Posted by Gideon Kowadlo on

The standard machine learning approach is to learn to accomplish a specific task with an associated dataset. A model is trained using the dataset and is only able to perform that one task. This is in stark contrast to animals which continue to learn throughout life and accumulate and re-purpose knowledge and skills. The limitation has been widely acknowledged and addressed in different ways, and with a variety of terminology, which can be confusing. I wanted to take a brief look at those approaches and to create a precise definition of the Continuous Learning that we want to implement in our pursuit of AGI.

Transfer Learning is a term that has been used a lot recently in the context of Deep Learning. It was actually first discussed in a paper by Pratt in 1993. Transfer Learning techniques use knowledge for related tasks on either the same or similar datasets. A classic example is learning to recognise cars and then applying the model to the task of recognising trucks. Or learning to recognise a different aspect of objects on the same dataset, such as learning how to recognise petals instead of leaves, of a dataset containing many plants.

One type of Transfer Learning is Domain Adaptation. It refers to the idea of learning on one domain, or data distribution, and then applying the model to and optimising it for a related data distribution. Training a model on different data distributions is often referred to as Multi Domain Learning. In some cases the distributions are similar, but other times they are deliberately unrelated.

The term Lifelong Learning pops up about the same time as Transfer Learning, in a paper by Thrun in 1994. He describes it as an approach that “addresses situations in which a learner faces a series of different learning tasks providing the opportunity for synergy among them”. It overlaps with Transfer Learning, but the emphasis is on gathering general purpose knowledge that transfers across multiple consecutive tasks for an ‘entire lifetime’. Thrun demonstrated results with real robotic systems.

Curriculum Learning by Bengio is a special case of Lifelong or Transfer Learning, where the objective is to optimise performance on a specific task, rather than across different tasks. It does this by making an easy version of that one task and making it subsequently harder and harder.

Online Learning algorithms learn iteratively with new data, in contrast to learning from a pass of a whole dataset, as is commonly done in conventional supervised and unsupervised learning, referred to as Batch Learning. Batches can also refer to portions of the dataset.

Online Learning is useful when the whole dataset does not fit into memory at once. Or more relevant for AGI, in scenarios where new data is observed over time. For example, with new samples being generated by users of a system, by an agent exploring its environment or for cases where the phenomena being modelled changes. Another way to describe it is that the underlying input data distribution is not static i.e. a non-stationary distribution, hence these are referred to as Non-stationary Problems.

Online learning systems can be susceptible to ‘forgetting’. That is, becoming less effective at modelling older data. The worst case is failing completely and suddenly, known as Catastrophic Forgetting or Catastrophic Interference.

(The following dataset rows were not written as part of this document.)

-- ==== Sys2Proof/Machine/Flags.lean ====
section
/-!
DEFINITION. What is computed from the rest of the state: who owns what, the status and live bits of the fault sources, the
device state, the ERR pin and the interrupt requests.

What the spec leaves open here: DESIGN CHOICE, log entry 4.
-/

namespace Sys2Proof.Machine

/-- Element `i` of a vector, `d` beyond its end. -/
def vget {α : Type} {n : Nat} (v : Vector α n) (i : Nat) (d : α) : α := (v[i]?).getD d

/-- The vector with element `i` replaced; beyond its end nothing changes. -/
def vset {α : Type} {n : Nat} (v : Vector α n) (i : Nat) (x : α) : Vector α n := v.setIfInBounds i x

/-- A function applied for each number of a list, in order. -/
def forAll (l : List Nat) (f : Hub → Nat → Hub) (h : Hub) : Hub := l.foldl f h

/-- Output channel `c`. -/
def Hub.out (h : Hub) (c : Nat) : OutCh := vget h.outs c {}
/-- The hub with output channel `c` changed. -/
def Hub.modOut (h : Hub) (c : Nat) (f : OutCh → OutCh) : Hub := { h with outs := vset h.outs c (f (h.out c)) }
/-- Input channel `c`. -/
def Hub.inp (h : Hub) (c : Nat) : InCh := vget h.ins c {}
/-- The hub with input channel `c` changed. -/
def Hub.modIn (h : Hub) (c : Nat) (f : InCh → InCh) : Hub := { h with ins := vset h.ins c (f (h.inp c)) }
/-- Tumbler `t`. -/
def Hub.tmb (h : Hub) (t : Nat) : Tmb := vget h.tmbs t {}
/-- The hub with tumbler `t` changed. -/
def Hub.modTmb (h : Hub) (t : Nat) (f : Tmb → Tmb) : Hub := { h with tmbs := vset h.tmbs t (f (h.tmb t)) }
/-- Lane `l`, in the order LF0, LF1, FL0, FL1. -/
def Hub.lane (h : Hub) (l : Nat) : LaneSt := vget h.hinge.lanes l {}
/-- The hub with lane `l` changed. -/
def Hub.modLane (h : Hub) (l : Nat) (f : LaneSt → LaneSt) : Hub :=
  { h with hinge := { h.hinge with lanes := vset h.hinge.lanes l (f (h.lane l)) } }
/-- The state of ward `w` (R27). -/
def Hub.ward (h : Hub) (w : Nat) : WardState := vget h.dev.wards w .absent
/-- The hub with the state of ward `w` set. -/
def Hub.setWard (h : Hub) (w : Nat) (x : WardState) : Hub :=
  { h with dev := { h.dev with wards := vset h.dev.wards w x } }
/-- Host port `p`. -/
def Hub.port (h : Hub) (p : Nat) : Port := vget h.ports p {}
/-- The hub with host port `p` changed. -/
def Hub.modPort (h : Hub) (p : Nat) (f : Port → Port) : Hub := { h with ports := vset h.ports p (f (h.port p)) }
/-- Bank `b`. -/
def Hub.bank (h : Hub) (b : Nat) : Bank := vget h.banks b {}
/-- The hub with bank `b` changed. -/
def Hub.modBank (h : Hub) (b : Nat) (f : Bank → Bank) : Hub := { h with banks := vset h.banks b (f (h.bank b)) }
/-- Watchdog `k`: WW0 to WW7, then DWD. -/
def Hub.wd (h : Hub) (k : Nat) : Wd := vget h.wds k {}
/-- The hub with watchdog `k` changed. -/
def Hub.modWd (h : Hub) (k : Nat) (f : Wd → Wd) : Hub := { h with wds := vset h.wds k (f (h.wd k)) }
/-- The interrupt state of ward `w`. -/
def Hub.wint (h : Hub) (w : Nat) : WardInt := vget h.ints w {}
/-- The hub with the interrupt state of ward `w` changed. -/
def Hub.modInt (h : Hub) (w : Nat) (f : WardInt → WardInt) : Hub := { h with ints := vset h.ints w (f (h.wint w)) }
/-- The pulse state of interrupt pin `p`. -/
def Hub.pin (h : Hub) (p : Nat) : PinPulse := vget h.pins p {}
/-- The hub with the pulse state of interrupt pin `p` changed. -/
def Hub.modPin (h : Hub) (p : Nat) (f : PinPulse → PinPulse) : Hub := { h with pins := vset h.pins p (f (h.pin p)) }

/-- The next free value below `2 ^ w`, and the hub with the running number advanced (log entry 4). -/
def Hub.freeNat (h : Hub) (w : Nat) : Nat × Hub :=
  (Config.freeValue h.free % 2 ^ w, { h with free := h.free + 1 })

/-! ### Ownership (R351, R450) -/

/-- Ward `w` is defined (R351). -/
def Hub.defined (h : Hub) (w : Nat) : Bool := h.flag WRD_CFG_defined w

/-- The weight of ward `w` (R404, R411). -/
def Hub.weightOf (h : Hub) (w : Nat) : Nat :=
  if h.rd OPS_QOS_RT_weight_rt w == 0 then h.rd OPS_QOS_weight w else h.rd OPS_QOS_RT_weight_rt w

/-- The wards that are defined, lowest first. -/
def Hub.wardsDefined (h : Hub) : List Nat := (List.range 8).filter h.defined

/-- The ward that owns channel `c`. -/
def Hub.chOwner (h : Hub) (c : Nat) : Option Nat :=
  (List.range 8).find? (fun w => h.defined w && bitOf (h.rd WRD_CH_ch w) c)

/-- The ward that owns tumbler `t`. -/
def Hub.tmbOwner (h : Hub) (t : Nat) : Option Nat :=
  (List.range 8).find? (fun w => h.defined w && bitOf (h.rd WRD_TMB_tmb w) t)

/-- The channels of ward `w`, lowest first. -/
def Hub.chsOf (h : Hub) (w : Nat) : List Nat := bitList 16 (h.rd WRD_CH_ch w)

/-- The tumblers of ward `w`, lowest first. -/
def Hub.tmbsOf (h : Hub) (w : Nat) : List Nat := bitList 8 (h.rd WRD_TMB_tmb w)

/-- The owners of the channels of a map, as a ward map; a channel that no ward owns counts for W0 (R537). -/
def Hub.ownersOf (h : Hub) (chs : Nat) : Nat :=
  (bitList 16 chs).foldl (fun m c => setBit m ((h.chOwner c).getD 0)) 0

/-- The ward a bank's faults are attributed to (R462). -/
def Hub.bankWard (h : Hub) (b : Nat) : Nat :=
  let o := h.rd BNK_OWNER_owner b
  if 48 ≤ b then 0
  else if o < 8 then o
  else if 0x10 ≤ o && o < 0x18 then (h.tmbOwner (o - 0x10)).getD 0
  else 0

/-- The mode of channel `c` (R200); CH8 to CH15 of the PWH0840-SQ are not bonded (R2). -/
def Hub.mode (h : Hub) (c : Nat) : Nat := h.rd OUT_CFG_mode c

/-- Channel `c` is in an output mode (R200). -/
def Hub.isOut (h : Hub) (c : Nat) : Bool :=
  let m := h.mode c
  m == 1 || m == 5 || m == 6 || m == 7 || m == 8

/-- Channel `c` is in an input mode. -/
def Hub.isIn (h : Hub) (c : Nat) : Bool :=
  let m := h.mode c
  m == 2 || m == 3 || m == 4

/-- The channel whose registers configure and command channel `c`: the even half of a pair (R208). -/
def Hub.lead (h : Hub) (c : Nat) : Nat := if h.mode c == 7 then c - c % 2 else c

/-- The other half of channel `c`'s pair, if it is one. -/
def Hub.mate (h : Hub) (c : Nat) : Option Nat :=
  if h.mode c == 7 then some (if c % 2 = 0 then c + 1 else c - 1) else none

/-- The safe state of channel `c`: true for ON (R216). -/
def Hub.safeOn (h : Hub) (c : Nat) : Bool := h.flag OUT_CFG_safe_on (h.lead c)

/-- The output channels of the hub, lowest first. -/
def Hub.outList (h : Hub) : List Nat := (List.range 16).filter h.isOut

/-- What PWR_STAT shows of the field die, from vregl_ok up: VREGL and VREG5 in range, VF over-voltage, under-voltage and valid (R100). -/
def Sup.fieldBits (x : Sup) : Nat :=
  b2n x.vreglOk + 2 * b2n x.vreg5Ok + 4 * b2n x.vfOv + 8 * b2n x.vfUv + 16 * b2n x.vfValid

/-- The memory domains that have not been cleared since their wake: bit 0 PD_MEM0, bit 1 PD_MEM1 (R78). -/
def Sup.uncleared (x : Sup) : Nat := x.clearing ||| x.clearWait

/-! ### Fault sources (R535 to R545) -/

/-- The sources whose choices R535 gives as fixed. -/
def fixedSources : List Nat := [8, 9, 16, 17, 26, 45, 46, 47, 49, 61]

/-- The sources whose live column reads E: events (R535). -/
def eventSources : List Nat :=
  [5, 14, 15, 19, 20, 31, 32, 35, 36, 37, 38, 39, 40, 41, 42, 50, 51, 55, 56, 57, 58, 60, 61]

/-- The sources attributed to W0 alone (R535). -/
def w0Sources : List Nat :=
  [0, 1, 2, 3, 4, 5, 6, 7, 8, 9, 10, 11, 12, 13, 14, 15, 16, 17, 18, 19, 20, 33, 34, 35, 36, 38, 39, 43, 44, 45, 46, 47,
   48, 49, 52, 53, 54, 55, 56, 57, 58, 59, 60, 61]

/-- The class in force of source `n` (R536). -/
def Hub.fltClass (h : Hub) (n : Nat) : Nat := h.rd (FLT_CLASS_class n)

/-- Source `n` is enabled; a fixed source always is (R539). -/
def Hub.fltEnabled (h : Hub) (n : Nat) : Bool := fixedSources.contains n || h.flag (FLT_EN_en n)

/-- The ward mask of source `n` (R537). -/
def Hub.fltMask (h : Hub) (n : Nat) : Nat := vget h.flt.mask n 0

/-- The status of source `n` is set (R537). -/
def Hub.fltSet (h : Hub) (n : Nat) : Bool := h.fltMask n != 0

/-- The logic sources that a field position maps to (R545). -/
def fieldSources (p : Nat) : List Nat :=
  match p with
  | 0 => [21] | 1 => [21] | 2 => [22, 26] | 3 => [23] | 4 => [24]
  | 5 => [25, 26] | 6 => [25, 26] | 7 => [25, 26] | 8 => [25, 26] | 9 => [25, 26]
  | 10 => [27] | 11 => [28]
  | 12 => [29] | 13 => [29] | 14 => [29] | 15 => [29] | 16 => [29]
  | 17 => [1] | 18 => [2] | 19 => [3] | 20 => [3] | 21 => [9] | 22 => [46] | 23 => [10] | 24 => [15]
  | 25 => [12] | 26 => [12] | 27 => [13] | 28 => [13] | 29 => [11] | 30 => [47] | 31 => [48]
  | 32 => [46] | 33 => [46] | 34 => [32] | 35 => [53] | 36 => [61]
  | _ => []

/-- The source that position `p` means on channel `c`: where a position maps to two sources, the channel's safety mark and
safe state decide (R226). Channels beyond 15 stand for a position tied to none. -/
def Hub.sourceOn (h : Hub) (p c : Nat) : Option Nat :=
  if p == 2 then
    some (if h.flag OUT_CFG_safety (h.lead c) && !h.safeOn c && decide (c < 16) then 26 else 22)
  else if 5 ≤ p && p ≤ 9 then
    some (if h.flag OUT_CFG_safety (h.lead c) && decide (c < 16) then 26 else 25)
  else (fieldSources p).head?

/-- The channels on which the field die reports position `p` live, as the logic die last heard, for source `n`. -/
def Hub.fieldCause (h : Hub) (n p : Nat) : Nat :=
  (bitList 17 (vget h.flt.fieldLive p 0)).foldl (fun m c => if h.sourceOn p c == some n then setBit m c else m) 0

/-- The inputs whose FIFO is full, where their overflow is reported: the condition of IN_ANY that lies on the logic die (R262). -/
def Hub.fullInputs (h : Hub) : Nat :=
  (List.range 16).foldl (fun m c =>
    if 32 ≤ (h.inp c).fifo.length && bitOf (h.rd IN_CFG_report c) 3 then setBit m c else m) 0

/-- The resources on which the cause of source `n` is present: channels or tumblers by number, bit 16 for a cause tied to
none, bit 17 for a software force (R535, R545, R546). -/
def Hub.causes (h : Hub) (n : Nat) : Nat :=
  let own := if n == 29 then h.fullInputs else vget h.flt.cause n 0
  let fld := (List.range 40).foldl (fun m p => if (fieldSources p).contains n then m ||| h.fieldCause n p else m) 0
  own ||| fld ||| (if h.flag (FLT_FORCE_force n) then 2 ^ 17 else 0)

/-- The mechanism whose proof hides source `n`, if any (R520, R549): the source of each mechanism of R511. -/
def proofSources (mech : Nat) : List Nat :=
  match mech with
  | 0 => [8] | 1 => [9] | 3 => [1, 2] | 4 => [11] | 5 => [46] | 6 => [46] | 7 => [25, 26] | 8 => [31] | 9 => [47]
  | 10 => [17] | 11 => [41] | 12 => [48] | 13 => [25, 26] | 14 => [29] | 15 => [37]
  | _ => []

/-- The reaction of source `n` on a resource is hidden by the proof or re-check window of an instance (R521, R528). -/
def Hub.proofHides (h : Hub) (n res : Nat) : Bool :=
  match h.dbt.proof with
  | none => false
  | some p =>
    (proofSources p.mech).contains n &&
      (if p.mech == 7 || p.mech == 8 || p.mech == 13 || p.mech == 14 then p.inst == res else true)

/-- The field position `p` on channel `c` lies on the path of a proof under way on the field die: what the forced instance
detects is the proof's, and sets no flag (R521, R528). -/
def Hub.fHidden (h : Hub) (p c : Nat) : Bool :=
  match h.dbt.proof with
  | none => false
  | some x =>
    match x.mech with
    | 1 => p == 21
    | 3 => p == 17 + x.inst
    | 4 => p == 29 && x.inst == 1
    | 5 => p == 32 && x.inst == 1
    | 6 => p == 33 && x.inst == 1
    | 7 => (p == 5 || p == 6) && c == x.inst
    | 9 => p == 30
    | 12 => p == 31 && x.inst == 0
    | 13 => p == 7 && c == x.inst
    | 14 => p == 13 && c == x.inst
    | _ => false

/-- The live bit of source `n` (R535, R539); a proof holds it at 0 (R549). -/
def Hub.fltLive (h : Hub) (n : Nat) : Bool :=
  (List.range 24).any (fun r => bitOf (h.causes n) r && !h.proofHides n r)

/-- The wards to which the causes of source `n` that are present are attributed. -/
def Hub.causeWards (h : Hub) (n : Nat) : Nat :=
  let c := h.causes n
  if w0Sources.contains n then (if c == 0 then 0 else 1)
  else if n == 30 then (bitList 8 c).foldl (fun m t => setBit m ((h.tmbOwner t).getD 0)) (if c ≥ 2 ^ 16 then 1 else 0)
  else h.ownersOf (c % 2 ^ 16) ||| (if c ≥ 2 ^ 16 then 1 else 0)

/-- The status of an enabled source of class at least `k` is set. -/
def Hub.anyClass (h : Hub) (k : Nat) : Bool :=
  (List.range 62).any (fun n => h.fltSet n && h.fltEnabled n && decide (k ≤ h.fltClass n))

/-- The status of some source is set. -/
def Hub.anySet (h : Hub) : Bool := (List.range 62).any h.fltSet

/-- Source `n` counts for R516: its class is device *Safe*, or ward *Held* with W0 in its mask. -/
def Hub.safeSource (h : Hub) (n : Nat) : Bool :=
  h.fltSet n && h.fltEnabled n && (h.fltClass n == 5 || (h.fltClass n == 4 && bitOf (h.fltMask n) 0))

/-! ### The device state (R17, R19) -/

/-- The conditions of *Degraded*: a status of class *Degraded* or above, or a *Held* ward (R17, R536). -/
def Hub.degradedCond (h : Hub) : Bool :=
  h.anyClass 3 || (List.range 8).any (fun w => h.ward w == .held)

/-- The device state: of the conditions that hold, the one ranked highest by R19. -/
def Hub.state (h : Hub) : DevState :=
  match h.dev.phase with
  | .off => .off
  | ph =>
    if h.dev.halt.isSome then .halt
    else match ph with
      | .recovery => .recovery
      | .boot => .boot
      | .arming => .arming
      | _ =>
        if h.dev.safe then .safe
        else if h.sup.warn then .brown
        else if h.dev.test then .test
        else if h.degradedCond then .degraded
        else .run

/-- The hub is in *Run* or *Degraded*. -/
def Hub.runs (h : Hub) : Bool := h.state == .run || h.state == .degraded

/-- The code that *Degraded*'s conditions give: 5 where they hold, 3 (*Run*) otherwise. -/
def Hub.underCode (h : Hub) : Nat := if h.degradedCond then 5 else 3

/-- DEV_STATE.prior after a change from `before`: the state left for *Test*, kept by a warning that ends the test (R31); the state left for
*Brown*, which a condition for *Degraded* that arises or clears in *Brown* changes (R32). -/
def Hub.priorAfter (before after : Hub) : Nat :=
  let under := fun (x : DevState) => x == .brown || x == .test
  if !under after.state then 0
  else if !under before.state then (if before.runs then before.state.code else after.underCode)
  else if before.state == .brown && before.degradedCond != after.degradedCond then after.underCode
  else before.fol.prior

/-- The logic die runs: it is powered and out of reset. -/
def Hub.logicRuns (h : Hub) : Bool := h.dev.phase != .off && !h.dev.rstLow

/-! ### ERR (R541) -/

/-- FLT_ERR.fault: the status of an enabled source of class ERR or above is set. -/
def Hub.errFault (h : Hub) : Bool := h.anyClass 2
/-- FLT_ERR.safe. -/
def Hub.errSafe (h : Hub) : Bool := h.state == .safe
/-- FLT_ERR.boot: *Boot*, *Arming* or *Recovery*, or the logic die in reset. -/
def Hub.errBoot (h : Hub) : Bool := h.dev.phase != .up || h.dev.rstLow
/-- FLT_ERR.powerdown: an orderly power-down has reached its step 1. -/
def Hub.errPd (h : Hub) : Bool := h.sup.pd.isSome
/-- FLT_ERR.halt. -/
def Hub.errHalt (h : Hub) : Bool := h.dev.halt.isSome
/-- ERR is driven low. -/
def Hub.errLow (h : Hub) : Bool :=
  h.errFault || h.errSafe || h.errBoot || h.errPd || h.errHalt || h.dev.testHold

/-! ### Interrupt requests (R421, R425) -/

/-- Interrupt sources are set and released in this state (R425). -/
def Hub.intServed (h : Hub) : Bool :=
  (h.runs || h.state == .brown || h.state == .safe || h.state == .test) && h.sup.pd.isNone

/-- Ward `w` has a request pending (R421). -/
def Hub.intPending (h : Hub) (w : Nat) : Bool := (h.rd INT_STAT_stat w &&& h.rd INT_EN_en w) != 0

/-- INT_PEND_WARDS: byte p, bit n for ward Wn routed to INTp with a released request that has not ended (R424). -/
def Hub.pendWards (h : Hub) : Nat :=
  (List.range 8).foldl (fun m w =>
    if h.flag INT_CFG_route w && (h.wint w).released then setBit m (8 * h.rd INT_CFG_pin w + w) else m) 0

/-- INTp is driven low (R423). -/
def Hub.intLow (h : Hub) (p : Nat) : Bool :=
  if !h.intServed then false
  else if h.rd INT_PIN_CFG_mode p == 0 then bitsOf h.pendWards (8 * p) 8 != 0
  else (h.pin p).pulse

end Sys2Proof.Machine
end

Incremental Learning, as the name suggests, is about learning bit by bit, extending the model and improving performance over time. Incremental Learning explicitly handles the level of forgetting of past data. In this way, it is a type of online learning that avoids catastrophic forgetting.

In One-shot Learning, the algorithm is able to learn from one or very few examples. Instance Learning is one way of achieving that, constructing hypotheses from the training instances directly.

A related concept is Multi-Modal Learning, where a model is trained on different types of data for the same task. An example is learning to classify letters from the way they look with visual data, and the way they sound, with audio.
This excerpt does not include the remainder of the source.